About this exercise.
Which lines of the entries hold the string "plain"? Copy each one.

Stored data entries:
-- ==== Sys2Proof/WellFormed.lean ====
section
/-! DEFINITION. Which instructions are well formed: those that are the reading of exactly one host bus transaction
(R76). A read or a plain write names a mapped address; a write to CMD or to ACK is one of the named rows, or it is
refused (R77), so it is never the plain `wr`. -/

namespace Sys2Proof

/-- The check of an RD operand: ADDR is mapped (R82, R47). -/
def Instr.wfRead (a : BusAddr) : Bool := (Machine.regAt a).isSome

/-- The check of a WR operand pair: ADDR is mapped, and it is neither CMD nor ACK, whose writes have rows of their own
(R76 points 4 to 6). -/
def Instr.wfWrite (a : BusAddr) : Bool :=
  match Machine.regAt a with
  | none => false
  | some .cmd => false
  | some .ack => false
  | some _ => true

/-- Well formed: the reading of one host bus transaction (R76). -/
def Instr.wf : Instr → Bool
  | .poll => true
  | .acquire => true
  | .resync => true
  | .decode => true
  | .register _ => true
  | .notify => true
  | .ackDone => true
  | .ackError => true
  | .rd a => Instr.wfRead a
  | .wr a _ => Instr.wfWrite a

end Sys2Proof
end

Problem solution.
(R76). A read or a plain write names a mapped address; a write to CMD or to ACK is one of the named rows, or it is
refused (R77), so it is never the plain `wr`. -/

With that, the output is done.